Indonesian package delivery company

PT Tiki Jalur Nugraha Ekakurir (Tiki JNE), best known as JNE or JNE Express, is an Indonesian express delivery and logistics courier. The company founded the Association Courier Conference of Asia (ACCA).

==History==
On November 26, 1990, H. Soeprapto Suparno and Johari Zein founded the PT Tiki Jalur Nugraha Ekakurir. as a division of Suparno's PT Citra Van Titipan Kilat (TIKI), to manage its international network of couriers.

Starting with eight people, including four principals who filled courier roles, and an initial capital investment of 100 million rupiah, JNE started in majoring on customs clearance and distribution for incoming courier and cargo shipments to Indonesia.

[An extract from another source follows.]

-- ==== Sys2Proof/Machine/Dispatch.lean ====
section
/-! DEFINITION. Which meaning each command has: one arm per constructor. -/
namespace Sys2Proof.Machine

In 1991, JNE developed its international network by joining the International Air Transport Association (IATA), facilitating global delivery services, and created a network of courier companies in Indonesia, Singapore, Japan, Malaysia, the Philippines, Taiwan and Hong Kong, by forming the Association Courier Conference of Asia (ACCA). Increased competition during the early 1990s resulted in domestic expansion, as well as the parent company competing with its own division, as JNE sought to retain its local marketshare. Suparno spun JNE off in 1993. The new entity established a new logo and policies, distinguishing it from TIKI.

Undergoing rapid growth, JNE acquired real estate in 2002 and established the JNE Sorting Center in Jakarta where, in 2004, the JNE headquarters was also acquired.

In 2018, JNE announced the construction of a mega logistics hub near Soekarno–Hatta International Airport to increase its parcel handling capacity in response to the rapid growth of e-commerce in Indonesia. The facility represented an initial investment of about Rp500 billion and was expected to handle up to one million packages per day.

Following the death of the founder in 2015, his son, M. Feriadi Soeprapto, became a director and president of the company, which then had approximately 5,000 outlets and employed about 13,000 individuals. In 2019, it had a delivery fleet of about 10,000 vehicles and employed 45,000 Indonesians. Other company directors are Chandra Fireta and Edi Santoso.

==TIKI and JNE==
Starting as a division from TIKI, JNE eventually split from TIKI and became an independent company. Both companies are founded by Suparno.